While working a front-desk security job at Saint Louis University, Grollmes-Kiefer found a kindred spirit who would inspire her to realize her life's passion. Tim Kiefer, who is now her husband, would regularly show up at her desk as part of his work. Tim had just launched the bicycle delivery service Food Pedaler, and when he dropped by with orders to her building, the two would talk. Eventually, those talks got longer and the pair began to share their mutual passion for everything from food and farming to goats and coffee. Grollmes-Kiefer found not only her soulmate, but someone who encouraged her to follow her own path, even if it wasn't what she thought it would be.

"Everyone is afraid of risk at some level, but Tim is less so," Grollmes-Kiefer explains. "He would tell me, 'If we fail, at least we are still together.' Having that shared risk made me think, 'What's the worst that can happen?'"

With Kiefer's encouragement and willingness to share his business experience, Grollmes-Kiefer launched Perennial City Composting in January 2018 as a subscription-based residential composting service. As Grollmes-Kiefer explains, the service is meant to help customers who want to compost, but don't have the time or capacity to do it on their own.

"The zero-waste movement is becoming popular, but there are a lot of people who feel like they can't do it because they are in a city apartment or don't have the time," Grollmes-Kiefer explains. "This allows them to do that. Plus, our subscribers are really happy that they don't have to take the trash out as much."

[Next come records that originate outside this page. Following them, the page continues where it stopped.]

-- ==== Sys2Proof/Machine/Load8.lean ====
section
/-! DEFINITION. The 8-bit loads and stores (40_load8.md rules R141 to R159). No load writes a flag. PC already points past
the instruction (R13). -/

namespace Sys2Proof.Machine

/-- `R8[r] <- MemRead(addr, 1); tick(n)`. -/
def loadReg (r : Reg8) (addr : Word) (n : Nat) (s : State) : Res Unit :=
  (busRead addr s).bind fun v s => done n (s.setReg r v)

/-- `MemWrite(addr, 1, v); tick(n)`. -/
def storeByte (addr : Word) (v : Byte) (n : Nat) (s : State) : Res Unit :=
  (busWrite addr v s).bind fun _ s => done n s

/-- `A <- MemRead(HL, 1); HL <- HL + step; tick(n)`: the access uses the old HL (R140 mode 4). -/
def loadStepHl (step : Word) (n : Nat) (s : State) : Res Unit :=
  (busRead s.hl s).bind fun v s => done n ({ s with a := v }.setHl (s.hl + step))

/-- `MemWrite(HL, 1, A); HL <- HL + step; tick(n)` (R140 mode 4). -/
def storeStepHl (step : Word) (n : Nat) (s : State) : Res Unit :=
  (busWrite s.hl s.a s).bind fun _ s => done n (s.setHl (s.hl + step))

/-- `LD r,r'` (R141). -/
def execLdRR (dst src : Reg8) (s : State) : Out :=
  (done (cycles (.ldRR dst src)) (s.setReg dst (s.reg src))).finish

/-- `LD r,(HL)` (R142): reads at the old HL even when r is H or L. -/
def execLdRHl (dst : Reg8) (s : State) : Out := (loadReg dst s.hl (cycles (.ldRHl dst)) s).finish

/-- `LD (HL),r` (R143). -/
def execLdHlR (src : Reg8) (s : State) : Out :=
  (storeByte s.hl (s.reg src) (cycles (.ldHlR src)) s).finish

/-- `LD r,d8` (R144). -/
def execLdRD8 (dst : Reg8) (v : Byte) (s : State) : Out :=
  (done (cycles (.ldRD8 dst v)) (s.setReg dst v)).finish

/-- `LD (HL),d8` (R145). -/
def execLdHlD8 (v : Byte) (s : State) : Out := (storeByte s.hl v (cycles (.ldHlD8 v)) s).finish

/-- `LD A,(BC)` (R146). -/
def execLdABc (s : State) : Out := (loadReg .a s.bc (cycles .ldABc) s).finish

/-- `LD A,(DE)` (R147). -/
def execLdADe (s : State) : Out := (loadReg .a s.de (cycles .ldADe) s).finish

/-- `LD (BC),A` (R148). -/
def execLdBcA (s : State) : Out := (storeByte s.bc s.a (cycles .ldBcA) s).finish

/-- `LD (DE),A` (R149). -/
def execLdDeA (s : State) : Out := (storeByte s.de s.a (cycles .ldDeA) s).finish

/-- `LD A,(a16)` (R150). -/
def execLdAA16 (addr : Word) (s : State) : Out := (loadReg .a addr (cycles (.ldAA16 addr)) s).finish

/-- `LD (a16),A` (R151). -/
def execLdA16A (addr : Word) (s : State) : Out :=
  (storeByte addr s.a (cycles (.ldA16A addr)) s).finish

/-- `LDH A,(a8)` (R152). -/
def execLdhAA8 (n : Byte) (s : State) : Out :=
  (loadReg .a (highPage n) (cycles (.ldhAA8 n)) s).finish

/-- `LDH (a8),A` (R153). -/
def execLdhA8A (n : Byte) (s : State) : Out :=
  (storeByte (highPage n) s.a (cycles (.ldhA8A n)) s).finish

/-- `LD A,(C)` (R154). -/
def execLdAC (s : State) : Out := (loadReg .a (highPage s.c) (cycles .ldAC) s).finish

/-- `LD (C),A` (R155). -/
def execLdCA (s : State) : Out := (storeByte (highPage s.c) s.a (cycles .ldCA) s).finish

/-- `LD A,(HL+)` (R156). -/
def execLdAHlInc (s : State) : Out := (loadStepHl 1 (cycles .ldAHlInc) s).finish

/-- `LD A,(HL-)` (R157). -/
def execLdAHlDec (s : State) : Out := (loadStepHl (-1) (cycles .ldAHlDec) s).finish

/-- `LD (HL+),A` (R158). -/
def execLdHlIncA (s : State) : Out := (storeStepHl 1 (cycles .ldHlIncA) s).finish

/-- `LD (HL-),A` (R159). -/
def execLdHlDecA (s : State) : Out := (storeStepHl (-1) (cycles .ldHlDecA) s).finish

end Sys2Proof.Machine
end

Composting is only part of Grollmes-Kiefer's overall plan for Perennial City. She and her husband also bought a plot of land in the city's Visitation Park neighborhood that they are turning into an urban farm. The compost from their subscribers is turned into soil that Grollmes-Kiefer uses to grow vegetables and flowers. Subscribers will have access to the result.

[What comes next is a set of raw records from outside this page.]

-- ==== Sys2Proof/Tests/Slice0.lean ====
section
/-! SUPPORT. The model's own tests. Expected values are the worked vectors of 95_test_vectors.md (named V
with the part's number) or the encoding and pseudocode lines of the rules; none is the model's own answer.
The last part shows, for each statement that has hypotheses, values that meet them. -/

namespace Sys2Proof.Tests

open Sys2Proof.Machine

/-! ## Helpers -/

/-- The reset state with code placed at PC. -/
def code (bs : List Byte) (s : State) : State := s.pokeAll s.pc bs

/-- The state after one step, itself if there is none. -/
def after (s : State) : State :=
  match step s with
  | .next t => t
  | .fault _ => s
  | .refused _ => s

/-- One step of the given code. -/
def run (bs : List Byte) (s : State) : State := after (code bs s)

/-- The decoder reads exactly this instruction from these bytes, and the encoder writes them. -/
def reads (bs : List Byte) (i : Instr) : Bool :=
  match decode bs with
  | .ok (j, []) => decide (j = i) && decide (encode i = bs)
  | _ => false

/-- F as the vectors write it, `ZNHC`. -/
def znhc (s : State) : Nat := s.f.toByte.toNat / 16

/-- Flags from the vectors' four bits. -/
def flags (n : Nat) : Flags := Flags.ofByte (BitVec.ofNat 8 (n * 16))

/-- The reset state with A, F and B as given. -/
def acc (a : Byte) (n : Nat) (b : Byte) : State := { State.reset with a := a, f := flags n, b := b }

/-- The reset state with HL at the given address and a byte there. -/
def atHl (a : Word) (v : Byte) : State := (State.reset.setHl a).poke a v

/-! ## Well-formedness: one ill-formed term for each check (R108) -/

theorem test_wf_refuses_bitBR : (Instr.bitBR 8 .a).wf = false := by decide
theorem test_wf_refuses_bitBHl : (Instr.bitBHl 8).wf = false := by decide
theorem test_wf_refuses_resBR : (Instr.resBR 8 .a).wf = false := by decide
theorem test_wf_refuses_resBHl : (Instr.resBHl 8).wf = false := by decide
theorem test_wf_refuses_setBR : (Instr.setBR 8 .a).wf = false := by decide
theorem test_wf_refuses_setBHl : (Instr.setBHl 8).wf = false := by decide
theorem test_wf_refuses_rstT : (Instr.rstT 8).wf = false := by decide
theorem test_wf_accepts_bounds :
    ([.bitBR 7 .a, .bitBHl 7, .resBR 7 .a, .resBHl 7, .setBR 7 .a, .setBHl 7, .rstT 7] :
      List Instr).all Instr.wf = true := by decide

/-! ## Decoding: the bytes of every constructor, written from R100 to R115 -/

theorem test_decode_load8 :
    (reads [0x41] (.ldRR .b .c) && reads [0x7E] (.ldRHl .a) && reads [0x70] (.ldHlR .b) &&
     reads [0x3E, 0x42] (.ldRD8 .a 0x42) && reads [0x36, 0x99] (.ldHlD8 0x99) && reads [0x0A] .ldABc &&
     reads [0x1A] .ldADe && reads [0x02] .ldBcA && reads [0x12] .ldDeA &&
     reads [0xFA, 0x0F, 0xFF] (.ldAA16 0xFF0F) && reads [0xEA, 0x00, 0xC0] (.ldA16A 0xC000) &&
     reads [0xF0, 0x80] (.ldhAA8 0x80) && reads [0xE0, 0xFF] (.ldhA8A 0xFF) && reads [0xF2] .ldAC &&
     reads [0xE2] .ldCA && reads [0x2A] .ldAHlInc && reads [0x3A] .ldAHlDec &&
     reads [0x22] .ldHlIncA && reads [0x32] .ldHlDecA) = true := by decide

theorem test_decode_load16 :
    (reads [0x21, 0x34, 0x12] (.ldRpD16 .hl 0x1234) && reads [0x08, 0x00, 0xC1] (.ldA16Sp 0xC100) &&
     reads [0xF9] .ldSpHl && reads [0xF8, 0x02] (.ldHlSpE 0x02) && reads [0xC5] (.push .bc) &&
     reads [0xD1] (.pop .de) && reads [0xF5] .pushAf && reads [0xF1] .popAf) = true := by decide

theorem test_decode_alu8 :
    (reads [0x80] (.addAR .b) && reads [0x86] .addAHl && reads [0xC6, 0x01] (.addAD8 0x01) &&
     reads [0x8F] (.adcAR .a) && reads [0x8E] .adcAHl && reads [0xCE, 0x01] (.adcAD8 0x01) &&
     reads [0x93] (.subR .e) && reads [0x96] .subHl && reads [0xD6, 0x05] (.subD8 0x05) &&
     reads [0x9A] (.sbcAR .d) && reads [0x9E] .sbcAHl && reads [0xDE, 0x01] (.sbcAD8 0x01) &&
     reads [0xA1] (.andR .c) && reads [0xA6] .andHl && reads [0xE6, 0x0F] (.andD8 0x0F) &&
     reads [0xAF] (.xorR .a) && reads [0xAE] .xorHl && reads [0xEE, 0xFF] (.xorD8 0xFF) &&
     reads [0xB4] (.orR .h) && reads [0xB6] .orHl && reads [0xF6, 0x80] (.orD8 0x80) &&
     reads [0xBD] (.cpR .l) && reads [0xBE] .cpHl && reads [0xFE, 0x3C] (.cpD8 0x3C) &&
     reads [0x04] (.incR .b) && reads [0x34] .incHl && reads [0x2D] (.decR .l) && reads [0x35] .decHl &&
     reads [0x27] .daa && reads [0x2F] .cpl && reads [0x37] .scf && reads [0x3F] .ccf) = true := by
  decide

theorem test_decode_alu16_and_rotates :
    (reads [0x33] (.incRp .sp) && reads [0x0B] (.decRp .bc) && reads [0x29] (.addHlRp .hl) &&
     reads [0xE8, 0xFE] (.addSpE 0xFE) && reads [0x07] .rlca && reads [0x0F] .rrca && reads [0x17] .rla &&
     reads [0x1F] .rra) = true := by decide

theorem test_decode_cb :
    (reads [0xCB, 0x00] (.rlcR .b) && reads [0xCB, 0x06] .rlcHl && reads [0xCB, 0x0F] (.rrcR .a) &&
     reads [0xCB, 0x0E] .rrcHl && reads [0xCB, 0x15] (.rlR .l) && reads [0xCB, 0x16] .rlHl &&
     reads [0xCB, 0x19] (.rrR .c) && reads [0xCB, 0x1E] .rrHl && reads [0xCB, 0x22] (.slaR .d) &&
     reads [0xCB, 0x26] .slaHl && reads [0xCB, 0x2B] (.sraR .e) && reads [0xCB, 0x2E] .sraHl &&
     reads [0xCB, 0x34] (.swapR .h) && reads [0xCB, 0x36] .swapHl && reads [0xCB, 0x3F] (.srlR .a) &&
     reads [0xCB, 0x3E] .srlHl && reads [0xCB, 0x7F] (.bitBR 7 .a) && reads [0xCB, 0x46] (.bitBHl 0) &&
     reads [0xCB, 0xBF] (.resBR 7 .a) && reads [0xCB, 0x9E] (.resBHl 3) &&
     reads [0xCB, 0xDF] (.setBR 3 .a) && reads [0xCB, 0xFE] (.setBHl 7)) = true := by decide

theorem test_decode_control :
    (reads [0xC3, 0x50, 0x01] (.jpA16 0x0150) && reads [0xCA, 0x00, 0x02] (.jpCcA16 .z 0x0200) &&
     reads [0xE9] .jpHl && reads [0x18, 0xFE] (.jrE 0xFE) && reads [0x20, 0xFB] (.jrCcE .nz 0xFB) &&
     reads [0xCD, 0x00, 0x20] (.callA16 0x2000) && reads [0xDC, 0x00, 0x20] (.callCcA16 .c 0x2000) &&
     reads [0xC9] .ret && reads [0xD9] .reti && reads [0xD0] (.retCc .nc) && reads [0xEF] (.rstT 5)) =
      true := by decide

Moving forward, Grollmes-Kiefer envisions the agriculture side of the business as her main focus. She wants to grow as much as possible on the land, raising chickens and creating a lush food forest.

"Tim and I are both passionate about urban agriculture and challenging people to see what is possible in the city," Grollmes-Kiefer says. "There is all of this vacant land — lots that have been sitting there for decades. We want to challenge people and give them the confidence that we can produce our own food in an urban environment."

Grollmes-Kiefer took a break from tending to her compost subscribers' charming green buckets to share her thoughts on the St. Louis food-and-beverage community, her love for coffee and fries and why you won't find her doing any job other than her current one.

What is one thing people don’t know about you that you wish they did?
Nothing. I love privacy and enjoy being a woman of mystery. **end of interview** Just kidding.

What daily ritual is non-negotiable for you?
Blueprint Coffee! Gotta be Blueprint, gotta be hot. It’s a chemical dependence.

If you could have any superpower, what would it be?
Doing an I Dream of Jeannie head nod and magically turning sad, contaminated ground into kickass soil for growing delicious food.

What is the most positive thing in food, wine or cocktails that you’ve noticed in St. Louis over the past year?
An increased focus on local food and farmers.

Who is your St. Louis food crush?
Ted Wilson of Union Loafers. Loafers is my absolute favorite restaurant. Everything is always top notch, and I leave feeling like a million bucks. They catered our wedding. I love them.

Which ingredient is most representative of your personality?
Garlic. Down to earth, with a little bit of bite, but there are ways to make it sweet. Plus, I really enjoy growing garlic.

If you weren’t working in this business, what would you be doing?
If I wasn’t working in this business I’d be sulking around somewhere, bummed out, because I’m already living the dream!

Name an ingredient never allowed in your kitchen.
Fake meat. Pick a team. You can’t have it all.

What is your after-work hangout?
My house.

What’s your food or beverage guilty pleasure?
Fries. Especially "Rip fries" from Mac’s Local Eats and fries from Taste with plenty of garlic aioli. But they’re simply a pleasure; I never feel guilty.

What would be your last meal on earth?
I think knowledge of my imminent death would spoil my appetite.